Taking the line with "t.odr = s.odr" as the first and the line with "whatever it is; the" as the last, set down exactly every line in that range from the entries below, and no more.

(Saved data entries)
================

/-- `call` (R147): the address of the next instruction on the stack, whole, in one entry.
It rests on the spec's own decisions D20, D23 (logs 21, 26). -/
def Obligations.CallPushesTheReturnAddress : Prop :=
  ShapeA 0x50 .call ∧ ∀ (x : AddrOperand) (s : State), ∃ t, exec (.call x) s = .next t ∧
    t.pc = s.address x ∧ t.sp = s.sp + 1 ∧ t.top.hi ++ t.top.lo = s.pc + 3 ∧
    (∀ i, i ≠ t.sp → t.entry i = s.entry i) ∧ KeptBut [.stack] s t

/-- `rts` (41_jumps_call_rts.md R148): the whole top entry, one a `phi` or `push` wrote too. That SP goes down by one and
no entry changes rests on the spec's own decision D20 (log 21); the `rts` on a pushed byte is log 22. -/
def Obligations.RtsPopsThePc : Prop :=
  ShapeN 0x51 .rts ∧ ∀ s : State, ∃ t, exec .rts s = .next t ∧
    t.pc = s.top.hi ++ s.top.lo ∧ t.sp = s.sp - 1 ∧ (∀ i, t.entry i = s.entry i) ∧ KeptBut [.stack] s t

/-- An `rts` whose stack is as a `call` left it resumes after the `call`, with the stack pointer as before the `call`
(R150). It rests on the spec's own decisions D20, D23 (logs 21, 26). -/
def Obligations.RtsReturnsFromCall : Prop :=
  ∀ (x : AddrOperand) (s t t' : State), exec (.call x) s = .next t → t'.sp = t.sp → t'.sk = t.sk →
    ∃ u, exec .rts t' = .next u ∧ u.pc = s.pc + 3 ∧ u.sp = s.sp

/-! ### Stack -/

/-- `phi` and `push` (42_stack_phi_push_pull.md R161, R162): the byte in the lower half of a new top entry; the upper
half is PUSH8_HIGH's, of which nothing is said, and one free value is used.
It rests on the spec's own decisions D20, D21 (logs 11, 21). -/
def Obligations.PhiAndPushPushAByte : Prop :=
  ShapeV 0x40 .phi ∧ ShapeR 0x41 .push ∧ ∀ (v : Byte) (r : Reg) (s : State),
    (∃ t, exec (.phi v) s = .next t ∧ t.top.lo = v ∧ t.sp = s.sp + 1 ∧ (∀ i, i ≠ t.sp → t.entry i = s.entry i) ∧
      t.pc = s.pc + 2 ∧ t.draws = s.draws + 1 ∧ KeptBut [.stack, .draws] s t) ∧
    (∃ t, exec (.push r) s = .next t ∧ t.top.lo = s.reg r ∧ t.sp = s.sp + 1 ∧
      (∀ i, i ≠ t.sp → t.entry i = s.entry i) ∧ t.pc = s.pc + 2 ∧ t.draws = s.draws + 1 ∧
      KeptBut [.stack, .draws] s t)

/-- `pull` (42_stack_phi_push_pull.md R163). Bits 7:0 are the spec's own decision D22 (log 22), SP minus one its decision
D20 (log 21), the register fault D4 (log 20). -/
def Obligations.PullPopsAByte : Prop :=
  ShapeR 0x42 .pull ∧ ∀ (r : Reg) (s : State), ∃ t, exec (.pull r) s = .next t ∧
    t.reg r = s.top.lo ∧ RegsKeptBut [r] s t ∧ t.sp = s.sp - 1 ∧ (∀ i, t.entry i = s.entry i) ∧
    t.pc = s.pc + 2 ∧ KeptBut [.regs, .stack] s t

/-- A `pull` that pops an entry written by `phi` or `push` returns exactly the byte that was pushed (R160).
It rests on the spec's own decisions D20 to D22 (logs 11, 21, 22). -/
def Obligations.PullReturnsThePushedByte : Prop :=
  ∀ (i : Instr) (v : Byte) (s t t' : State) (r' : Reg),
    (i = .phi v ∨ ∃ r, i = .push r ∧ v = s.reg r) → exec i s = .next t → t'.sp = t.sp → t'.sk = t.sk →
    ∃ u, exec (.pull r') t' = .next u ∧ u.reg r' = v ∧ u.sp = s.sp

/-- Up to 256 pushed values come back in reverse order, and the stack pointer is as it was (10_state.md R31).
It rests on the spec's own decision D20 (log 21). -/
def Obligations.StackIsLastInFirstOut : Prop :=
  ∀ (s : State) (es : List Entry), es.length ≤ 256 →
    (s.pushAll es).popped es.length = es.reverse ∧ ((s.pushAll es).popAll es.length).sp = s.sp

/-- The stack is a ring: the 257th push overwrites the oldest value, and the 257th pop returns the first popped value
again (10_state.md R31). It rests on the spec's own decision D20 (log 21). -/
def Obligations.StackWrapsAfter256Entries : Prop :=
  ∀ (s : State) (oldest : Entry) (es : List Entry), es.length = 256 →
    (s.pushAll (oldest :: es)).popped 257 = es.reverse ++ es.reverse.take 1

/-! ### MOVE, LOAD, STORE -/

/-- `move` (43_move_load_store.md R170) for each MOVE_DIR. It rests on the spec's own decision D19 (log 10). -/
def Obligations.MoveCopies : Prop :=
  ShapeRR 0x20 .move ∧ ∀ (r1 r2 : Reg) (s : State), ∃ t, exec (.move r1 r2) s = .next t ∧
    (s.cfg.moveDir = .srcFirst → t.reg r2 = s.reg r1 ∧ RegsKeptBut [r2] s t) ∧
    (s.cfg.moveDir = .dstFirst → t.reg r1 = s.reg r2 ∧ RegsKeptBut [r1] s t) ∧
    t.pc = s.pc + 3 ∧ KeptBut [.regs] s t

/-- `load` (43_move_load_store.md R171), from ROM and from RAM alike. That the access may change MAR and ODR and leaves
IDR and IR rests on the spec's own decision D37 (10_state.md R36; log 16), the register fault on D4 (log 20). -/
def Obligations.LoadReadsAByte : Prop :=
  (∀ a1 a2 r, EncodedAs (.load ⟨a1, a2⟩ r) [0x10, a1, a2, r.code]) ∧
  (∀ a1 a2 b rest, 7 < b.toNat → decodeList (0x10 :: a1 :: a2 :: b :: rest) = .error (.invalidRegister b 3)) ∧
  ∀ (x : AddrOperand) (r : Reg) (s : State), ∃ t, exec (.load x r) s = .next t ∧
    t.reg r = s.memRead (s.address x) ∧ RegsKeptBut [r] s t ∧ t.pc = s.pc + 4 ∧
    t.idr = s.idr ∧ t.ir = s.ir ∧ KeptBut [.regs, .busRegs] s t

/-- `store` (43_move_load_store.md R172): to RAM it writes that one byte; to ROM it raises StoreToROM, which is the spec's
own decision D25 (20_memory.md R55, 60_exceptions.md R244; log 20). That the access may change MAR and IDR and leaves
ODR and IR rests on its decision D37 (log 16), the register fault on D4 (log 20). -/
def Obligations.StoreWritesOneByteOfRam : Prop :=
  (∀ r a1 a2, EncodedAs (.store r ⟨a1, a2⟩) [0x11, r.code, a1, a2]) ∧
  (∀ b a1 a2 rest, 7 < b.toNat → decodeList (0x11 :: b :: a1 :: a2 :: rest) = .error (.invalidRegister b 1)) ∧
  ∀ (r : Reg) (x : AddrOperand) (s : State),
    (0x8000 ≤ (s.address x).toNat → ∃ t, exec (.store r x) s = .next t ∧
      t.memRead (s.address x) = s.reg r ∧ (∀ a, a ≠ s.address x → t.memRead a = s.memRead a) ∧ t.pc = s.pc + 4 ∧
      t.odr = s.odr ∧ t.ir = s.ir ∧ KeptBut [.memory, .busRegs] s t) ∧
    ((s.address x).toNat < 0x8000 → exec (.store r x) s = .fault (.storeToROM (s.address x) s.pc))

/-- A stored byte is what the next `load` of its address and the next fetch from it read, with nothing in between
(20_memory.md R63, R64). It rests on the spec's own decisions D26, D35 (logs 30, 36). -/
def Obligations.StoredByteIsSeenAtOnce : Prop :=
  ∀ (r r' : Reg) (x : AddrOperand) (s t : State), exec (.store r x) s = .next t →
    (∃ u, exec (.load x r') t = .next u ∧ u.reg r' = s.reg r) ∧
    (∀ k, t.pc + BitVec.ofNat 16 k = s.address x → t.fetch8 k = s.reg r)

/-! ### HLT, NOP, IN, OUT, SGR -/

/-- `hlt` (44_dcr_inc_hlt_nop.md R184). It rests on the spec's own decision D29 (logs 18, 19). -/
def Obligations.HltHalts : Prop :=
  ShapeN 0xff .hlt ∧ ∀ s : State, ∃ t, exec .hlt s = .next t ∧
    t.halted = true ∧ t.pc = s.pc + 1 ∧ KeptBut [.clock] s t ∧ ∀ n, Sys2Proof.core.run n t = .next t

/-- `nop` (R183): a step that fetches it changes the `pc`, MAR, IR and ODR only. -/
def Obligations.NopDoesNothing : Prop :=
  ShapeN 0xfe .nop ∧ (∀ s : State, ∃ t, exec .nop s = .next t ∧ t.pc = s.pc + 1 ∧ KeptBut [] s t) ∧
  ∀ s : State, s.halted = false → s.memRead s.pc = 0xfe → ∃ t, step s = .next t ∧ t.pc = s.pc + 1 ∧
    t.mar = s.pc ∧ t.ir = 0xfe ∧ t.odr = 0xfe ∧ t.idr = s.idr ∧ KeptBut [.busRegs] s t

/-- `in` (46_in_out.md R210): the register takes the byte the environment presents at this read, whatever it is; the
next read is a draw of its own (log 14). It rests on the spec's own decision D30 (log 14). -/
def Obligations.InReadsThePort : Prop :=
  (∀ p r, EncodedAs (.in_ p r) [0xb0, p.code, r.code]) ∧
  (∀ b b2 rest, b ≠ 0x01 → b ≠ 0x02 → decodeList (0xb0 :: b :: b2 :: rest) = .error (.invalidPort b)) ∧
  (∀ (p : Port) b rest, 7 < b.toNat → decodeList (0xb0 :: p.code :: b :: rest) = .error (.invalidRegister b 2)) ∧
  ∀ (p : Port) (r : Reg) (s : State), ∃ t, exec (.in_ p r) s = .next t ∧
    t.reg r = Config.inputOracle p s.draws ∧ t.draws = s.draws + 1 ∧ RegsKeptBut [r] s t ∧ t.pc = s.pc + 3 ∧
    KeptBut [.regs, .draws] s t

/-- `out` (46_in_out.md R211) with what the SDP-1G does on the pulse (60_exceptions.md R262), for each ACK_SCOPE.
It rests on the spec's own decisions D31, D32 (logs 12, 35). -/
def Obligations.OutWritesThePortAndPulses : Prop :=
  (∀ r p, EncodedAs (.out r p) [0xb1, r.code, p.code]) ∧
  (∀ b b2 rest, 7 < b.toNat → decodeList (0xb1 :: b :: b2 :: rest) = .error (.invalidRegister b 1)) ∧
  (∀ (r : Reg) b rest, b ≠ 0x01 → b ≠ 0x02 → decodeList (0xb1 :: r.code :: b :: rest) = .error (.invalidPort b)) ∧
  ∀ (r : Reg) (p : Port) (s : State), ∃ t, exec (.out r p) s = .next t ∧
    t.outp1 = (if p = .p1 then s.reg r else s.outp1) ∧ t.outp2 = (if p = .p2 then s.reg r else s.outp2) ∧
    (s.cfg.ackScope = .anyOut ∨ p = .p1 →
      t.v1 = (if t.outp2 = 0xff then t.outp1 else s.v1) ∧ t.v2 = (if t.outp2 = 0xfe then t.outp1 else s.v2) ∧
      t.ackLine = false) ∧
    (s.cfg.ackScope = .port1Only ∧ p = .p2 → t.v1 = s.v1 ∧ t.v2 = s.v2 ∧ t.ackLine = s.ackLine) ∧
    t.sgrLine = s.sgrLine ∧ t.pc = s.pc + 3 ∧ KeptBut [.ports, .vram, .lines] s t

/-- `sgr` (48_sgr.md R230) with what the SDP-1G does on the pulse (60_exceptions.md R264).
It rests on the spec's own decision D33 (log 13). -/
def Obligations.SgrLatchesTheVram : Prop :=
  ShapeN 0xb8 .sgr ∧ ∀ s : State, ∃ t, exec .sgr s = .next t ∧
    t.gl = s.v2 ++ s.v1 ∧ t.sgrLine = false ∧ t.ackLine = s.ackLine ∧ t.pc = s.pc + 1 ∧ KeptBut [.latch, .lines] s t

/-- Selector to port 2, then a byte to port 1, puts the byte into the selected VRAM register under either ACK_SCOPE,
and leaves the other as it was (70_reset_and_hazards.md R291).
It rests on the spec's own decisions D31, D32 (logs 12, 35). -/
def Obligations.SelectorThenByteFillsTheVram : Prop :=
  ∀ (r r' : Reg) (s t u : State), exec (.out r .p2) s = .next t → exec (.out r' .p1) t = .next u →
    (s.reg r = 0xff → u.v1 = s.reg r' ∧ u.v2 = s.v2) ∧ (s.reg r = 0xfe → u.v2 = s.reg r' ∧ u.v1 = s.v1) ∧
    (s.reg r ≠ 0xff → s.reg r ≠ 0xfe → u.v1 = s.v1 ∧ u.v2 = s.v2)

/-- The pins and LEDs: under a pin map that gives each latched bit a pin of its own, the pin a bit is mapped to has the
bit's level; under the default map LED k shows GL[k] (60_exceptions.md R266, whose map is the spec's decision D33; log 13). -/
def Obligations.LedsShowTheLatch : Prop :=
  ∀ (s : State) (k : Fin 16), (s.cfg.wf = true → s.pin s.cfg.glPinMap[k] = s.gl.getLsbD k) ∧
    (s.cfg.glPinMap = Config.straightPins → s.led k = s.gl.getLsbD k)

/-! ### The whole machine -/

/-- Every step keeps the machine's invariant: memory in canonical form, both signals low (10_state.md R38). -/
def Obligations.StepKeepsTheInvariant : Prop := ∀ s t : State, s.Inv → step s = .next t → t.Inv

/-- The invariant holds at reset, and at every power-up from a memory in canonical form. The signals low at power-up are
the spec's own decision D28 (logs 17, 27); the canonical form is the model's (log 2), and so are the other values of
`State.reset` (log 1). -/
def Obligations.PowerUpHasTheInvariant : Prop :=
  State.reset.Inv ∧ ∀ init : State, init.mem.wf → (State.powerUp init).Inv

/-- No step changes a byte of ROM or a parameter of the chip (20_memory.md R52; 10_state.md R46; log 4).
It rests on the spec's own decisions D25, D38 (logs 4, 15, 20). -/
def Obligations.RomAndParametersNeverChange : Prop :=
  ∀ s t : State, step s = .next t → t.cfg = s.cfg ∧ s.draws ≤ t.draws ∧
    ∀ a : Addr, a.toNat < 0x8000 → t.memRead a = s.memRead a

================

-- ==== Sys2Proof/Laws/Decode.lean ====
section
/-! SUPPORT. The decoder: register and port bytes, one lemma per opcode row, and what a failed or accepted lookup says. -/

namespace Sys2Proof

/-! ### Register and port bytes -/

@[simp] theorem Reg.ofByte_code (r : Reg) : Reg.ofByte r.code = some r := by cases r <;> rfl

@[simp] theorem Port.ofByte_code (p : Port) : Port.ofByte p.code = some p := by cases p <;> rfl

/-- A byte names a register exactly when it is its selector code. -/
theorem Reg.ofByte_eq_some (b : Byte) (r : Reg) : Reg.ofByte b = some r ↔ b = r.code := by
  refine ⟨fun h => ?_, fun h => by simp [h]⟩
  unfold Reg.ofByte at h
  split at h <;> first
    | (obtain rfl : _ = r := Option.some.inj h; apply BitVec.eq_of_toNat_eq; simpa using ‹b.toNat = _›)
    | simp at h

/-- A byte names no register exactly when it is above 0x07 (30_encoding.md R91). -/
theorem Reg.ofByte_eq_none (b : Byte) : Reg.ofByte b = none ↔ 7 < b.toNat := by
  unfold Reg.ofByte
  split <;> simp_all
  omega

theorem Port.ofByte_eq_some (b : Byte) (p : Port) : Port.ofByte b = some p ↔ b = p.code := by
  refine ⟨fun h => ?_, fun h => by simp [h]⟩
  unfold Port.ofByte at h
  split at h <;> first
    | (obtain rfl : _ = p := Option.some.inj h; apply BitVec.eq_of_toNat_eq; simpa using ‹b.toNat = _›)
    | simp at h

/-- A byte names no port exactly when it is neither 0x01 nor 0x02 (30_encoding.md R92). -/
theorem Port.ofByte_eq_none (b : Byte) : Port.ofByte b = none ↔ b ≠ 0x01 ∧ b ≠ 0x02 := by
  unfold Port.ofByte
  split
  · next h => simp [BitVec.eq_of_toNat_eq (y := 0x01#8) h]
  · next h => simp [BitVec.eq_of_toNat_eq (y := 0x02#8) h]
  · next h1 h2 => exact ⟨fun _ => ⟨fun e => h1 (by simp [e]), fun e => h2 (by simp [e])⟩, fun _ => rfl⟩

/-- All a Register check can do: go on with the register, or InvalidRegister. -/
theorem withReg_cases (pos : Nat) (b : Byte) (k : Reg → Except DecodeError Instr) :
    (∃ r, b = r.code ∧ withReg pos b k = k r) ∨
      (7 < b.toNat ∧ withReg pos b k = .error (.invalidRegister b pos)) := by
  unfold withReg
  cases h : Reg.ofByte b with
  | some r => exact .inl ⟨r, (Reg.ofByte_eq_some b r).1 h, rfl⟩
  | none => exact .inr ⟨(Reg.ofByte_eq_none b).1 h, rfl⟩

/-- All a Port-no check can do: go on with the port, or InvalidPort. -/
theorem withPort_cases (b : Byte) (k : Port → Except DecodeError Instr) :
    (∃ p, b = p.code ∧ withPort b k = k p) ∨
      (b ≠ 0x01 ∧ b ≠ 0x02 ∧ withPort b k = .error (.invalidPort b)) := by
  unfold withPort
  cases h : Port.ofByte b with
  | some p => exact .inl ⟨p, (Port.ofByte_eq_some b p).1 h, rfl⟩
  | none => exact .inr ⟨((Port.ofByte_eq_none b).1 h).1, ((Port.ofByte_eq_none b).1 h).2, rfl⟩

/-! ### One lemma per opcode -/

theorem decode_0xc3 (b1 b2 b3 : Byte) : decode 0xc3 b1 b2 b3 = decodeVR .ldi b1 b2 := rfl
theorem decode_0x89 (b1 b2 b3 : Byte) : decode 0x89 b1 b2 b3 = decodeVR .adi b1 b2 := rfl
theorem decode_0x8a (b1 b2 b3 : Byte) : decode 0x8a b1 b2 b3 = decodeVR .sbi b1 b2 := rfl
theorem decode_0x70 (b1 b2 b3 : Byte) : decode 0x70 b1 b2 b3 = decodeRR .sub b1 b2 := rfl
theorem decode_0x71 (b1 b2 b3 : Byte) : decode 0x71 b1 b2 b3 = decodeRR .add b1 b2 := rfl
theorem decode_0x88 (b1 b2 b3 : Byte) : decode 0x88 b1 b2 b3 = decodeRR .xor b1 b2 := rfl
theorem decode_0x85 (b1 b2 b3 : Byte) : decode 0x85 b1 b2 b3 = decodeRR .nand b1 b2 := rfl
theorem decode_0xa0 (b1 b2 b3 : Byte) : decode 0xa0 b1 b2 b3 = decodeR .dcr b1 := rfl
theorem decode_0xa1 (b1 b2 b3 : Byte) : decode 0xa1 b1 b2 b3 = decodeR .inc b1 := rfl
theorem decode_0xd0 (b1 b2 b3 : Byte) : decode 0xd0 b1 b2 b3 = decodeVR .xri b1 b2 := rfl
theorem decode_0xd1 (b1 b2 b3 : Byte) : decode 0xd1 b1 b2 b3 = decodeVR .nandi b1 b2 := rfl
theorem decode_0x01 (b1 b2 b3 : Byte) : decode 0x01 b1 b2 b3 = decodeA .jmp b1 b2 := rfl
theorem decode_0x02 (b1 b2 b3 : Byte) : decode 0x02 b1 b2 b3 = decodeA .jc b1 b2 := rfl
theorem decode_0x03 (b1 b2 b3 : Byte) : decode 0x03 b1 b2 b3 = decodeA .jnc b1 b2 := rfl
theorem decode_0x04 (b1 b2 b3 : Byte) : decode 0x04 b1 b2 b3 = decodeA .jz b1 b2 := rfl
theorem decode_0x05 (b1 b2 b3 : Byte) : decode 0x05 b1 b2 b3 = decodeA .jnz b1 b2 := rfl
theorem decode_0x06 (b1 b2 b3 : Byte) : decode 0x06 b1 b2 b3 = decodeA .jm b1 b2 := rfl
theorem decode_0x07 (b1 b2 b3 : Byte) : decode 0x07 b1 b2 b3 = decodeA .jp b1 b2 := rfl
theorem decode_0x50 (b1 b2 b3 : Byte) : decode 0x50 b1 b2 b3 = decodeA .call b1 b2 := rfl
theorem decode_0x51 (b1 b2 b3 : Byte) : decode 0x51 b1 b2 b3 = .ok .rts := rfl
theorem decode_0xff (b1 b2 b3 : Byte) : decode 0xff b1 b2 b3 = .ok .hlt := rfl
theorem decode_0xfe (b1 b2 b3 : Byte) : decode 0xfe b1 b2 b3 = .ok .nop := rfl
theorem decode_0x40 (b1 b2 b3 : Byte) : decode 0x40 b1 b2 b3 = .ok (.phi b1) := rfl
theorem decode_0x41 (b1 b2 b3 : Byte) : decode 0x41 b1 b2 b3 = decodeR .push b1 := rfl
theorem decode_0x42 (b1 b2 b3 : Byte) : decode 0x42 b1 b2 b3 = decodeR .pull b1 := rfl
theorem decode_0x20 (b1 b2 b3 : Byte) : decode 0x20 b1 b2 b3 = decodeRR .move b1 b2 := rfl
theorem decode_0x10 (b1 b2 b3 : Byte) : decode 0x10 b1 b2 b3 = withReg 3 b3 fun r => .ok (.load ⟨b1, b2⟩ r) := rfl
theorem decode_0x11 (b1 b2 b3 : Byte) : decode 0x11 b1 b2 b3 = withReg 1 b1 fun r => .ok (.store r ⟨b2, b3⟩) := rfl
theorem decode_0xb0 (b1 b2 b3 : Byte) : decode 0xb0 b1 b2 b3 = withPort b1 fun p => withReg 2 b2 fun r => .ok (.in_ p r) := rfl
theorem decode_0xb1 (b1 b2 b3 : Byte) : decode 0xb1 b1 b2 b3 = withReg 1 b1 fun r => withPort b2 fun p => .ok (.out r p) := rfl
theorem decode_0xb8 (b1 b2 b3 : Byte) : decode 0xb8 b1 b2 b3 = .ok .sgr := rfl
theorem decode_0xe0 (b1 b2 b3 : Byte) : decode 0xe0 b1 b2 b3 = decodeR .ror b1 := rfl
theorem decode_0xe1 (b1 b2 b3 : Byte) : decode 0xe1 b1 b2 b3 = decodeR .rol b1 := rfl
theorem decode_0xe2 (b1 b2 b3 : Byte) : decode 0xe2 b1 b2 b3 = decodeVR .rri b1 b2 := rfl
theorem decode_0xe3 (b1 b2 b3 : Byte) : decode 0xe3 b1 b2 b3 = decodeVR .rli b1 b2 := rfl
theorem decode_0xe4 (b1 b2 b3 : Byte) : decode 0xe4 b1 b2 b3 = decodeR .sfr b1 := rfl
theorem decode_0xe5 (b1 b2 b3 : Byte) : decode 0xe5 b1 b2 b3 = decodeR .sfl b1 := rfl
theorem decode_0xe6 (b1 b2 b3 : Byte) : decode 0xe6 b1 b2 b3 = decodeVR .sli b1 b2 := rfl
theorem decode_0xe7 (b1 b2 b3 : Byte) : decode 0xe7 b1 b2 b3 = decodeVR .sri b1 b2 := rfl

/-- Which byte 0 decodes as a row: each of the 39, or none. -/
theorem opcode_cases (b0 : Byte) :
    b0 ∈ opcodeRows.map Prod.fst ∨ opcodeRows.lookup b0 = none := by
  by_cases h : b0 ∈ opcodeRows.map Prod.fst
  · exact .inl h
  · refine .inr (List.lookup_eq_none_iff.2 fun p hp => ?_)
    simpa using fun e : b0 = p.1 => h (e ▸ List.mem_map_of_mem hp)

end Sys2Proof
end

================

**Expected output**.
      t.odr = s.odr ∧ t.ir = s.ir ∧ KeptBut [.memory, .busRegs] s t) ∧
    ((s.address x).toNat < 0x8000 → exec (.store r x) s = .fault (.storeToROM (s.address x) s.pc))

/-- A stored byte is what the next `load` of its address and the next fetch from it read, with nothing in between
(20_memory.md R63, R64). It rests on the spec's own decisions D26, D35 (logs 30, 36). -/
def Obligations.StoredByteIsSeenAtOnce : Prop :=
  ∀ (r r' : Reg) (x : AddrOperand) (s t : State), exec (.store r x) s = .next t →
    (∃ u, exec (.load x r') t = .next u ∧ u.reg r' = s.reg r) ∧
    (∀ k, t.pc + BitVec.ofNat 16 k = s.address x → t.fetch8 k = s.reg r)

/-! ### HLT, NOP, IN, OUT, SGR -/

/-- `hlt` (44_dcr_inc_hlt_nop.md R184). It rests on the spec's own decision D29 (logs 18, 19). -/
def Obligations.HltHalts : Prop :=
  ShapeN 0xff .hlt ∧ ∀ s : State, ∃ t, exec .hlt s = .next t ∧
    t.halted = true ∧ t.pc = s.pc + 1 ∧ KeptBut [.clock] s t ∧ ∀ n, Sys2Proof.core.run n t = .next t

/-- `nop` (R183): a step that fetches it changes the `pc`, MAR, IR and ODR only. -/
def Obligations.NopDoesNothing : Prop :=
  ShapeN 0xfe .nop ∧ (∀ s : State, ∃ t, exec .nop s = .next t ∧ t.pc = s.pc + 1 ∧ KeptBut [] s t) ∧
  ∀ s : State, s.halted = false → s.memRead s.pc = 0xfe → ∃ t, step s = .next t ∧ t.pc = s.pc + 1 ∧
    t.mar = s.pc ∧ t.ir = 0xfe ∧ t.odr = 0xfe ∧ t.idr = s.idr ∧ KeptBut [.busRegs] s t

/-- `in` (46_in_out.md R210): the register takes the byte the environment presents at this read, whatever it is; the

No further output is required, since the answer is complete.